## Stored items
-- ==== Sys2Proof/Machine/RowsInteger.lean ====
section
/-! DEFINITION. Machine/RowsInteger.lean: the rows of the base integer, M, A, Zicsr, Zifencei, privileged, H and
cache-block opcodes (41_base_integer),
as spec/opcode_table.json lists them (30_encoding.md R110), in parts by the fields the trees discriminate on first (R104). -/

namespace Sys2Proof

/-- `inst[6:0]` = 0110111: R1000 `lui`. -/
def partInteger1 : Part := ⟨0x0000007f#32, 0x00000037#32, [
  ⟨.lui, 32, 0x0000007f#32, 0x00000037#32, xAll, none, []⟩]⟩

/-- `inst[6:0]` = 0010111: R1001 `auipc`. -/
def partInteger2 : Part := ⟨0x0000007f#32, 0x00000017#32, [
  ⟨.auipc, 32, 0x0000007f#32, 0x00000017#32, xAll, none, []⟩]⟩

/-- `inst[6:0]` = 1101111: R1002 `jal`. -/
def partInteger3 : Part := ⟨0x0000007f#32, 0x0000006f#32, [
  ⟨.jal, 32, 0x0000007f#32, 0x0000006f#32, xAll, none, []⟩]⟩

/-- `inst[6:0]` = 1100111: R1003 `jalr`. -/
def partInteger4 : Part := ⟨0x0000007f#32, 0x00000067#32, [
  ⟨.jalr, 32, 0x0000707f#32, 0x00000067#32, xAll, none, []⟩]⟩

/-- `inst[6:0]` = 1100011: R1004 `beq` to R1009 `bgeu`. -/
def partInteger5 : Part := ⟨0x0000007f#32, 0x00000063#32, [
  ⟨.beq, 32, 0x0000707f#32, 0x00000063#32, xAll, none, []⟩,
  ⟨.bne, 32, 0x0000707f#32, 0x00001063#32, xAll, none, []⟩,
  ⟨.blt, 32, 0x0000707f#32, 0x00004063#32, xAll, none, []⟩,
  ⟨.bge, 32, 0x0000707f#32, 0x00005063#32, xAll, none, []⟩,
  ⟨.bltu, 32, 0x0000707f#32, 0x00006063#32, xAll, none, []⟩,
  ⟨.bgeu, 32, 0x0000707f#32, 0x00007063#32, xAll, none, []⟩]⟩

/-- `inst[6:0]` = 0000011: R1010 `lb` to R1017 `ldu`. -/
def partInteger6 : Part := ⟨0x0000007f#32, 0x00000003#32, [
  ⟨.lb, 32, 0x0000707f#32, 0x00000003#32, xAll, none, []⟩,
  ⟨.lh, 32, 0x0000707f#32, 0x00001003#32, xAll, none, []⟩,
  ⟨.lw, 32, 0x0000707f#32, 0x00002003#32, xAll, none, []⟩,
  ⟨.ld, 32, 0x0000707f#32, 0x00003003#32, x64x128, none, []⟩,
  ⟨.lbu, 32, 0x0000707f#32, 0x00004003#32, xAll, none, []⟩,
  ⟨.lhu, 32, 0x0000707f#32, 0x00005003#32, xAll, none, []⟩,
  ⟨.lwu, 32, 0x0000707f#32, 0x00006003#32, x64x128, none, []⟩,
  ⟨.ldu, 32, 0x0000707f#32, 0x00007003#32, x128, none, []⟩]⟩

/-- `inst[6:0]` = 0100011: R1018 `sb` to R1022 `sq`. -/
def partInteger7 : Part := ⟨0x0000007f#32, 0x00000023#32, [
  ⟨.sb, 32, 0x0000707f#32, 0x00000023#32, xAll, none, []⟩,
  ⟨.sh, 32, 0x0000707f#32, 0x00001023#32, xAll, none, []⟩,
  ⟨.sw, 32, 0x0000707f#32, 0x00002023#32, xAll, none, []⟩,
  ⟨.sd, 32, 0x0000707f#32, 0x00003023#32, x64x128, none, []⟩,
  ⟨.sq, 32, 0x0000707f#32, 0x00004023#32, x128, none, []⟩]⟩

/-- `inst[6:0]` = 0010011: R1023 `addi` to R1031 `srai`. -/
def partInteger8 : Part := ⟨0x0000007f#32, 0x00000013#32, [
  ⟨.addi, 32, 0x0000707f#32, 0x00000013#32, xAll, none, []⟩,
  ⟨.slti, 32, 0x0000707f#32, 0x00002013#32, xAll, none, []⟩,
  ⟨.sltiu, 32, 0x0000707f#32, 0x00003013#32, xAll, none, []⟩,
  ⟨.xori, 32, 0x0000707f#32, 0x00004013#32, xAll, none, []⟩,
  ⟨.ori, 32, 0x0000707f#32, 0x00006013#32, xAll, none, []⟩,
  ⟨.andi, 32, 0x0000707f#32, 0x00007013#32, xAll, none, []⟩,
  ⟨.slli, 32, 0xfe00707f#32, 0x00001013#32, x32, none, []⟩,
  ⟨.slli, 32, 0xfc00707f#32, 0x00001013#32, x64, none, []⟩,
  ⟨.slli, 32, 0xf800707f#32, 0x00001013#32, x128, none, []⟩,
  ⟨.srli, 32, 0xfe00707f#32, 0x00005013#32, x32, none, []⟩,
  ⟨.srli, 32, 0xfc00707f#32, 0x00005013#32, x64, none, []⟩,
  ⟨.srli, 32, 0xf800707f#32, 0x00005013#32, x128, none, []⟩,
  ⟨.srai, 32, 0xfe00707f#32, 0x40005013#32, x32, none, []⟩,
  ⟨.srai, 32, 0xfc00707f#32, 0x40005013#32, x64, none, []⟩,
  ⟨.srai, 32, 0xf800707f#32, 0x40005013#32, x128, none, []⟩]⟩

/-- `inst[6:0]` = 0110011: R1032 `add` to R1072 `remu`. -/
def partInteger9 : Part := ⟨0x0000007f#32, 0x00000033#32, [
  ⟨.add, 32, 0xfe00707f#32, 0x00000033#32, xAll, none, []⟩,
  ⟨.sub, 32, 0xfe00707f#32, 0x40000033#32, xAll, none, []⟩,
  ⟨.sll, 32, 0xfe00707f#32, 0x00001033#32, xAll, none, []⟩,
  ⟨.slt, 32, 0xfe00707f#32, 0x00002033#32, xAll, none, []⟩,
  ⟨.sltu, 32, 0xfe00707f#32, 0x00003033#32, xAll, none, []⟩,
  ⟨.xor, 32, 0xfe00707f#32, 0x00004033#32, xAll, none, []⟩,
  ⟨.srl, 32, 0xfe00707f#32, 0x00005033#32, xAll, none, []⟩,
  ⟨.sra, 32, 0xfe00707f#32, 0x40005033#32, xAll, none, []⟩,
  ⟨.or, 32, 0xfe00707f#32, 0x00006033#32, xAll, none, []⟩,
  ⟨.and, 32, 0xfe00707f#32, 0x00007033#32, xAll, none, []⟩,
  ⟨.mul, 32, 0xfe00707f#32, 0x02000033#32, xAll, none, []⟩,
  ⟨.mulh, 32, 0xfe00707f#32, 0x02001033#32, xAll, none, []⟩,
  ⟨.mulhsu, 32, 0xfe00707f#32, 0x02002033#32, xAll, none, []⟩,
  ⟨.mulhu, 32, 0xfe00707f#32, 0x02003033#32, xAll, none, []⟩,
  ⟨.div, 32, 0xfe00707f#32, 0x02004033#32, xAll, none, []⟩,
  ⟨.divu, 32, 0xfe00707f#32, 0x02005033#32, xAll, none, []⟩,
  ⟨.rem, 32, 0xfe00707f#32, 0x02006033#32, xAll, none, []⟩,
  ⟨.remu, 32, 0xfe00707f#32, 0x02007033#32, xAll, none, []⟩]⟩

/-- `inst[6:0]` = 0001111: R1042 `fence` to R1151 `cbo.zero`. -/
def partInteger10 : Part := ⟨0x0000007f#32, 0x0000000f#32, [
  ⟨.fence, 32, 0x0000707f#32, 0x0000000f#32, xAll, none, []⟩,
  ⟨.fenceI, 32, 0x0000707f#32, 0x0000100f#32, xAll, none, []⟩,
  ⟨.lq, 32, 0x0000707f#32, 0x0000200f#32, x128, none, []⟩,
  ⟨.cboInval, 32, 0xfff07fff#32, 0x0000200f#32, x32x64, none, []⟩,
  ⟨.cboClean, 32, 0xfff07fff#32, 0x0010200f#32, x32x64, none, []⟩,
  ⟨.cboFlush, 32, 0xfff07fff#32, 0x0020200f#32, x32x64, none, []⟩,
  ⟨.cboZero, 32, 0xfff07fff#32, 0x0040200f#32, x32x64, none, []⟩]⟩

/-- `inst[6:0]` = 1110011: R1044 `ecall` to R1147 `hsv.d`. -/
def partInteger11 : Part := ⟨0x0000007f#32, 0x00000073#32, [
  ⟨.ecall, 32, 0xffffffff#32, 0x00000073#32, xAll, none, []⟩,
  ⟨.ebreak, 32, 0xffffffff#32, 0x00100073#32, xAll, none, []⟩,
  ⟨.csrrw, 32, 0x0000707f#32, 0x00001073#32, xAll, none, []⟩,
  ⟨.csrrs, 32, 0x0000707f#32, 0x00002073#32, xAll, none, []⟩,
  ⟨.csrrc, 32, 0x0000707f#32, 0x00003073#32, xAll, none, []⟩,
  ⟨.csrrwi, 32, 0x0000707f#32, 0x00005073#32, xAll, none, []⟩,
  ⟨.csrrsi, 32, 0x0000707f#32, 0x00006073#32, xAll, none, []⟩,
  ⟨.csrrci, 32, 0x0000707f#32, 0x00007073#32, xAll, none, []⟩,
  ⟨.uret, 32, 0xffffffff#32, 0x00200073#32, xAll, none, []⟩,
  ⟨.sret, 32, 0xffffffff#32, 0x10200073#32, xAll, none, []⟩,
  ⟨.mret, 32, 0xffffffff#32, 0x30200073#32, xAll, none, []⟩,
  ⟨.dret, 32, 0xffffffff#32, 0x7b200073#32, xAll, none, []⟩,
  ⟨.wfi, 32, 0xffffffff#32, 0x10500073#32, xAll, none, []⟩,
  ⟨.sfenceWInval, 32, 0xffffffff#32, 0x18000073#32, xAll, none, []⟩,
  ⟨.sfenceInvalIr, 32, 0xffffffff#32, 0x18100073#32, xAll, none, []⟩,
  ⟨.sfenceVma, 32, 0xfe007fff#32, 0x12000073#32, xAll, none, []⟩,
  ⟨.sinvalVma, 32, 0xfe007fff#32, 0x16000073#32, xAll, none, []⟩,
  ⟨.hfenceVvma, 32, 0xfe007fff#32, 0x22000073#32, xAll, none, []⟩,
  ⟨.hfenceGvma, 32, 0xfe007fff#32, 0x62000073#32, xAll, none, []⟩,
  ⟨.hinvalVvma, 32, 0xfe007fff#32, 0x26000073#32, xAll, none, []⟩,
  ⟨.hinvalGvma, 32, 0xfe007fff#32, 0x66000073#32, xAll, none, []⟩,
  ⟨.hlvB, 32, 0xfff0707f#32, 0x60004073#32, xAll, none, []⟩,
  ⟨.hlvBu, 32, 0xfff0707f#32, 0x60104073#32, xAll, none, []⟩,
  ⟨.hlvH, 32, 0xfff0707f#32, 0x64004073#32, xAll, none, []⟩,
  ⟨.hlvHu, 32, 0xfff0707f#32, 0x64104073#32, xAll, none, []⟩,
  ⟨.hlvxHu, 32, 0xfff0707f#32, 0x64304073#32, xAll, none, []⟩,
  ⟨.hlvW, 32, 0xfff0707f#32, 0x68004073#32, xAll, none, []⟩,
  ⟨.hlvxWu, 32, 0xfff0707f#32, 0x68304073#32, xAll, none, []⟩,
  ⟨.hlvWu, 32, 0xfff0707f#32, 0x68104073#32, x64x128, none, []⟩,
  ⟨.hlvD, 32, 0xfff0707f#32, 0x6c004073#32, x64x128, none, []⟩,
  ⟨.hsvB, 32, 0xfe007fff#32, 0x62004073#32, xAll, none, []⟩,
  ⟨.hsvH, 32, 0xfe007fff#32, 0x66004073#32, xAll, none, []⟩,
  ⟨.hsvW, 32, 0xfe007fff#32, 0x6a004073#32, xAll, none, []⟩,
  ⟨.hsvD, 32, 0xfe007fff#32, 0x6e004073#32, x64x128, none, []⟩]⟩

/-- `inst[6:0]` = 0011011: R1046 `addiw` to R1049 `sraiw`. -/
def partInteger12 : Part := ⟨0x0000007f#32, 0x0000001b#32, [
  ⟨.addiw, 32, 0x0000707f#32, 0x0000001b#32, x64x128, none, []⟩,
  ⟨.slliw, 32, 0xfe00707f#32, 0x0000101b#32, x64x128, none, []⟩,
  ⟨.srliw, 32, 0xfe00707f#32, 0x0000501b#32, x64x128, none, []⟩,
  ⟨.sraiw, 32, 0xfe00707f#32, 0x4000501b#32, x64x128, none, []⟩]⟩

/-- `inst[6:0]` = 0111011: R1050 `addw` to R1077 `remuw`. -/
def partInteger13 : Part := ⟨0x0000007f#32, 0x0000003b#32, [
  ⟨.addw, 32, 0xfe00707f#32, 0x0000003b#32, x64x128, none, []⟩,
  ⟨.subw, 32, 0xfe00707f#32, 0x4000003b#32, x64x128, none, []⟩,
  ⟨.sllw, 32, 0xfe00707f#32, 0x0000103b#32, x64x128, none, []⟩,
  ⟨.srlw, 32, 0xfe00707f#32, 0x0000503b#32, x64x128, none, []⟩,
  ⟨.sraw, 32, 0xfe00707f#32, 0x4000503b#32, x64x128, none, []⟩,
  ⟨.mulw, 32, 0xfe00707f#32, 0x0200003b#32, x64x128, none, []⟩,
  ⟨.divw, 32, 0xfe00707f#32, 0x0200403b#32, x64x128, none, []⟩,
  ⟨.divuw, 32, 0xfe00707f#32, 0x0200503b#32, x64x128, none, []⟩,
  ⟨.remw, 32, 0xfe00707f#32, 0x0200603b#32, x64x128, none, []⟩,
  ⟨.remuw, 32, 0xfe00707f#32, 0x0200703b#32, x64x128, none, []⟩]⟩

/-- `inst[6:0]` = 1011011: R1056 `addid` to R1059 `sraid`. -/
def partInteger14 : Part := ⟨0x0000007f#32, 0x0000005b#32, [
  ⟨.addid, 32, 0x0000707f#32, 0x0000005b#32, x128, none, []⟩,
  ⟨.sllid, 32, 0xfc00707f#32, 0x0000105b#32, x128, none, []⟩,
  ⟨.srlid, 32, 0xfc00707f#32, 0x0000505b#32, x128, none, []⟩,
  ⟨.sraid, 32, 0xfc00707f#32, 0x4000505b#32, x128, none, []⟩]⟩

/-- `inst[6:0]` = 1111011: R1060 `addd` to R1082 `remud`. -/
def partInteger15 : Part := ⟨0x0000007f#32, 0x0000007b#32, [
  ⟨.addd, 32, 0xfe00707f#32, 0x0000007b#32, x128, none, []⟩,
  ⟨.subd, 32, 0xfe00707f#32, 0x4000007b#32, x128, none, []⟩,
  ⟨.slld, 32, 0xfe00707f#32, 0x0000107b#32, x128, none, []⟩,
  ⟨.srld, 32, 0xfe00707f#32, 0x0000507b#32, x128, none, []⟩,
  ⟨.srad, 32, 0xfe00707f#32, 0x4000507b#32, x128, none, []⟩,
  ⟨.muld, 32, 0xfe00707f#32, 0x0200007b#32, x128, none, []⟩,
  ⟨.divd, 32, 0xfe00707f#32, 0x0200407b#32, x128, none, []⟩,
  ⟨.divud, 32, 0xfe00707f#32, 0x0200507b#32, x128, none, []⟩,
  ⟨.remd, 32, 0xfe00707f#32, 0x0200607b#32, x128, none, []⟩,
  ⟨.remud, 32, 0xfe00707f#32, 0x0200707b#32, x128, none, []⟩]⟩

/-- `inst[6:0]` = 0101111: R1083 `lr.w` to R1115 `amomaxu.q`. -/
def partInteger16 : Part := ⟨0x0000007f#32, 0x0000002f#32, [
  ⟨.lrW, 32, 0xf9f0707f#32, 0x1000202f#32, xAll, none, []⟩,
  ⟨.scW, 32, 0xf800707f#32, 0x1800202f#32, xAll, none, []⟩,
  ⟨.amoaddW, 32, 0xf800707f#32, 0x0000202f#32, xAll, none, []⟩,
  ⟨.amoswapW, 32, 0xf800707f#32, 0x0800202f#32, xAll, none, []⟩,
  ⟨.amoxorW, 32, 0xf800707f#32, 0x2000202f#32, xAll, none, []⟩,
  ⟨.amoorW, 32, 0xf800707f#32, 0x4000202f#32, xAll, none, []⟩,
  ⟨.amoandW, 32, 0xf800707f#32, 0x6000202f#32, xAll, none, []⟩,
  ⟨.amominW, 32, 0xf800707f#32, 0x8000202f#32, xAll, none, []⟩,
  ⟨.amomaxW, 32, 0xf800707f#32, 0xa000202f#32, xAll, none, []⟩,
  ⟨.amominuW, 32, 0xf800707f#32, 0xc000202f#32, xAll, none, []⟩,
  ⟨.amomaxuW, 32, 0xf800707f#32, 0xe000202f#32, xAll, none, []⟩,
  ⟨.lrD, 32, 0xf9f0707f#32, 0x1000302f#32, x64x128, none, []⟩,
  ⟨.scD, 32, 0xf800707f#32, 0x1800302f#32, x64x128, none, []⟩,
  ⟨.amoaddD, 32, 0xf800707f#32, 0x0000302f#32, x64x128, none, []⟩,
  ⟨.amoswapD, 32, 0xf800707f#32, 0x0800302f#32, x64x128, none, []⟩,
  ⟨.amoxorD, 32, 0xf800707f#32, 0x2000302f#32, x64x128, none, []⟩,
  ⟨.amoorD, 32, 0xf800707f#32, 0x4000302f#32, x64x128, none, []⟩,
  ⟨.amoandD, 32, 0xf800707f#32, 0x6000302f#32, x64x128, none, []⟩,
  ⟨.amominD, 32, 0xf800707f#32, 0x8000302f#32, x64x128, none, []⟩,
  ⟨.amomaxD, 32, 0xf800707f#32, 0xa000302f#32, x64x128, none, []⟩,
  ⟨.amominuD, 32, 0xf800707f#32, 0xc000302f#32, x64x128, none, []⟩,
  ⟨.amomaxuD, 32, 0xf800707f#32, 0xe000302f#32, x64x128, none, []⟩,
  ⟨.lrQ, 32, 0xf9f0707f#32, 0x1000402f#32, x128, none, []⟩,
  ⟨.scQ, 32, 0xf800707f#32, 0x1800402f#32, x128, none, []⟩,
  ⟨.amoaddQ, 32, 0xf800707f#32, 0x0000402f#32, x128, none, []⟩,
  ⟨.amoswapQ, 32, 0xf800707f#32, 0x0800402f#32, x128, none, []⟩,
  ⟨.amoxorQ, 32, 0xf800707f#32, 0x2000402f#32, x128, none, []⟩,
  ⟨.amoorQ, 32, 0xf800707f#32, 0x4000402f#32, x128, none, []⟩,
  ⟨.amoandQ, 32, 0xf800707f#32, 0x6000402f#32, x128, none, []⟩,
  ⟨.amominQ, 32, 0xf800707f#32, 0x8000402f#32, x128, none, []⟩,
  ⟨.amomaxQ, 32, 0xf800707f#32, 0xa000402f#32, x128, none, []⟩,
  ⟨.amominuQ, 32, 0xf800707f#32, 0xc000402f#32, x128, none, []⟩,
  ⟨.amomaxuQ, 32, 0xf800707f#32, 0xe000402f#32, x128, none, []⟩]⟩

/-- The parts of this file. -/
def partsInteger : List Part :=
  [partInteger1, partInteger2, partInteger3, partInteger4, partInteger5, partInteger6, partInteger7, partInteger8,
   partInteger9, partInteger10, partInteger11, partInteger12, partInteger13, partInteger14, partInteger15,
   partInteger16]

end Sys2Proof
end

## ACTIVITY
The lines needed are those in the data above that hold the string "remuw"; copy each of them.

## ANSWER BOX
/-- `inst[6:0]` = 0111011: R1050 `addw` to R1077 `remuw`. -/
  ⟨.remuw, 32, 0xfe00707f#32, 0x0200703b#32, x64x128, none, []⟩]⟩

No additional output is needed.